Шрифт:
Интервал:
Закладка:
— Очень длинная пеςня, — сказала Любительница Иису-са—Пять, сидевшая прислонясь спиной к аналою.
Уже не впервые она вот так навещала его в церкви в тот час, когда большинство ее соплеменников спали.
— Почему вы не спите? — спросил он, приподнявшись на локте.
Он едва мог ее разглядеть, в церкви почти не было освещения — всего несколько керамических плошек с горючим, в которых плавали фитили — игрушечные жаровенки.
— Проςнулаςь, — сказала она, словно этим все объяснялось.
Наверное, так оно и было.
Он мысленно повторил ее реплику: Очень длинная песня. Очевидно, для нее его рыдания ничем не отличались от пения. Горечь в его голосе была «утрачена при переводе», она слышала лишь гулкую музыку плача, ритм всхлипов. Может, она была бы и не прочь подхватить, но не разбирала ни единого слова.
— Я вспоминал то, что было давным-давно, — объяснил он.
— Давным-давно, — отозвалась она, будто эхо. Затем: — Давным-давно ςказал Гоςподь Израилю: Я возлюбил ваς, люди Мои.
Цитата из Иеремии была для Питера сюрпризом, но не потому, что ей удалось запомнить этот стих, а потому, что это была цитата из более современного перевода, чем Библия короля Якова, — из «Новой жизни», если он не ошибся. Неужели Курцберг выбирал между разными Библиями? У короля Якова не было «давным-давно», было «издали», как в оригинале на иврите.

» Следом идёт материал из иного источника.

/-- V-R1, byte 3: the offset is 1 after the first rotation event. -/
theorem test_rotorStep_enc : rotorStep { scrap .enc with offset := 1 } 0x4C = (0x08, { scrap .enc with
    offset := 1, phase := 1, count := 1 }) := by decide
/-- V-R2, byte 3, with `D_KEY[8] = 77`. -/
theorem test_rotorStep_dec : (rotorStep { scrap .dec with perm := [(8, 77#8)], offset := 1 } 0x08).1 = 0x4C := by decide
/-- V-R1, byte 2: PHASE returns to 0 and OFFSET moves; V-R5: COUNT wraps. -/
theorem test_rotation_event : (rotorStep { scrap .enc with phase := 2, count := 0xFFFFFFFF } 0).2 =
    { scrap .enc with phase := 0, offset := 1, count := 0 } := by decide

/-! ### Witnesses: concrete states and operands that meet the hypotheses of each statement -/

theorem witness_WorkedEncodingsDecode : State.reset.err = false := by decide

theorem witness_DecodeFollowsOpcodeMap : (∃ i, decode 0x0F000000#32 = .ok i) ∧
    (∃ e, decode 0x0F000001#32 = .error e) ∧ ∃ r ∈ opcodeTable, r.matches 0x0F000000#32 = true := by
  refine ⟨⟨.reset, by decide⟩, ⟨.reservedBit, by decide⟩, ⟨"RESET", 0x0F000000#32, 0xFFFFFFFF#32⟩, by decide, by decide⟩

theorem witness_EncodeOfDecode : decode 0x0AFFFFFF#32 = .ok (.bufwr 0xFFFF#16 0xFF#8) := by decide

theorem witness_UndecodableWordRaisesIllegalCommand :
    (∀ r ∈ opcodeTable, r.matches 0x10000000#32 = false) ∧ (∀ r ∈ opcodeTable, r.matches 0x0F000001#32 = false) ∧
    (∃ r ∈ opcodeTable, r.matches 0x0F000000#32 = true) ∧ State.reset.err = false := by decide

theorem witness_AssemblerWordsFollowSyntaxTable : 255 < 2 ^ 8 ∧ 511 < 2 ^ 9 ∧ 65535 < 2 ^ 16 ∧ 3 < 2 ^ 2 ∧
    131071 < 2 ^ 17 := by decide

theorem witness_SetPeriodStagesWholePeriod : State.reset.err = false ∧
    ∀ n ∈ [-(2 ^ 31), 0, 1, 2 ^ 31 - 1, 2 ^ 31, (2 ^ 32 - 1 : Int)], -(2 ^ 31) ≤ n ∧ n < 2 ^ 32 := by decide

theorem witness_LoadKeyStagesKey : staged.err = false ∧ staged.keyBuf.wf = true ∧
    (∀ b ∈ List.replicate 300 255, b < 256) ∧ ∀ b ∈ ([] : List Nat), b < 256 :=
  ⟨by decide, by decide, fun b hb => by rw [List.eq_of_mem_replicate hb]; decide, by simp⟩

theorem witness_StepRunsDecodedCommand :
    (atEdge staged (offerCommand 0x07000000#32 MemoryDraw.zero)).pins = [offerCommand 0x07000000#32 MemoryDraw.zero] ∧
    (offerCommand 0x07000000#32 MemoryDraw.zero).rstN = true ∧ staged.rsp = none ∧
    (offerCommand 0x07000000#32 MemoryDraw.zero).cmdValid = true ∧ decode 0x07000000#32 = .ok (.build 0 0) := by decide

theorem witness_ResponseIsHeldUntilTaken :
    (atEdge (staged.withRsp (.success 5)) (takeResponse MemoryDraw.zero)).pins = [takeResponse MemoryDraw.zero] ∧
    (takeResponse MemoryDraw.zero).rstN = true ∧ (staged.withRsp (.success 5)).rsp = some (.success 5) ∧
    (takeResponse MemoryDraw.zero).rspReady = true ∧ (offerCommand 0#32 MemoryDraw.zero).rspReady = false ∧
    staged.rsp = none ∧ (takeResponse MemoryDraw.zero).cmdValid = false := by decide

theorem witness_EveryEdgeHasNextState : staged.pins = [] ∧
    (atEdge staged (holdReset MemoryDraw.zero)).pins = [holdReset MemoryDraw.zero] := by decide

theorem witness_IdleBlockKeepsItsState :
    (atEdge staged (takeResponse MemoryDraw.zero)).pins = [takeResponse MemoryDraw.zero] ∧
    (takeResponse MemoryDraw.zero).rstN = true ∧ (atEdge staged (takeResponse MemoryDraw.zero)).rsp = none ∧
    (takeResponse MemoryDraw.zero).cmdValid = false := by decide

theorem witness_ResetPinResetsWholeBlock :
    (atEdge failed (holdReset MemoryDraw.zero)).pins = [holdReset MemoryDraw.zero] ∧
    (holdReset MemoryDraw.zero).rstN = false ∧ 7 < failed.nr ∧ 65535 < failed.bufSize := by decide

theorem witness_HostIsServedInOrder :
    ({ staged with pins := hostSends MemoryDraw.zero [0x07000000#32, 0x10000000#32] } : State).rsp = none ∧
    ({ staged with pins := hostSends MemoryDraw.zero [0x07000000#32, 0x10000000#32] } : State).pins =
      hostSends MemoryDraw.zero [0x07000000#32, 0x10000000#32] := by decide

/-- A well-formed state with a VALID slot. -/
def built : State := staged.withSlot 0 (staged.builtSlot .enc)

theorem built_slots {sl : Slot} (h : sl ∈ built.slots) : sl = staged.builtSlot .enc ∨ sl = Slot.blank := by
  rcases List.mem_or_eq_of_mem_set h with h | h
  · exact .inr (List.eq_of_mem_replicate h)
  · exact .inl h

theorem witness_StepKeepsWellFormed : built.Wf ∧ step built = .next built := by
  refine ⟨⟨by decide, by decide, by decide, by decide, fun sl h => ?_, by decide, fun h => ?_, fun r h => ?_⟩, rfl⟩
  · rcases built_slots h with rfl | rfl
    · exact State.builtSlot_wf (by decide) _
    · exact Slot.blank_wf (by decide)
  · simp [built, staged, State.reset] at h
  · simp [built, staged, State.reset] at h

theorem witness_StepKeepsRotationLaw : built.Wf ∧ built.RotationLaw ∧ step built = .next built := by
  refine ⟨witness_StepKeepsWellFormed.1, fun sl h hv => ?_, rfl⟩
  rcases built_slots h with rfl | rfl
  · exact State.builtSlot_rotationLaw _ _
  · simp [Slot.blank] at hv

theorem witness_StepKeepsInstance : ∃ t, step (atEdge staged (offerCommand 0x07000000#32 MemoryDraw.zero)) = .next t :=
  ⟨_, rfl⟩

theorem witness_KeywrStoresOneKeyByte : staged.err = false ∧ staged.keyBuf.wf = true := by decide
theorem witness_KeyrdAnswersKeyByte : staged.err = false := by decide
theorem witness_KeylenStepChlenStoreTheirField : staged.err = false := by decide
theorem witness_PeriodHalvesAreWrittenSeparately : staged.err = false := by decide

theorem witness_KeyScheduleIsBijection : 1 ≤ [0x41#8].length ∧ [0x41#8].length ≤ 256 ∧
    1 ≤ (List.replicate 256 0#8).length ∧ (List.replicate 256 0#8).length ≤ 256 := by
  rw [List.length_replicate]
  decide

Давным-давно за тридевять земель... а может, это и в самом деле одно и то же? Очнувшись от схоластического морока, он открыл было рот, чтобы спросить у Любительницы—Пять, почему она цитировала этот кусок Писания, что он для нее значит.
Но голова Любительницы—Пять свесилась ей на грудь. Каковы бы ни были причины ее бессонницы дома в своей кровати, она обрела сон здесь, рядом с ним.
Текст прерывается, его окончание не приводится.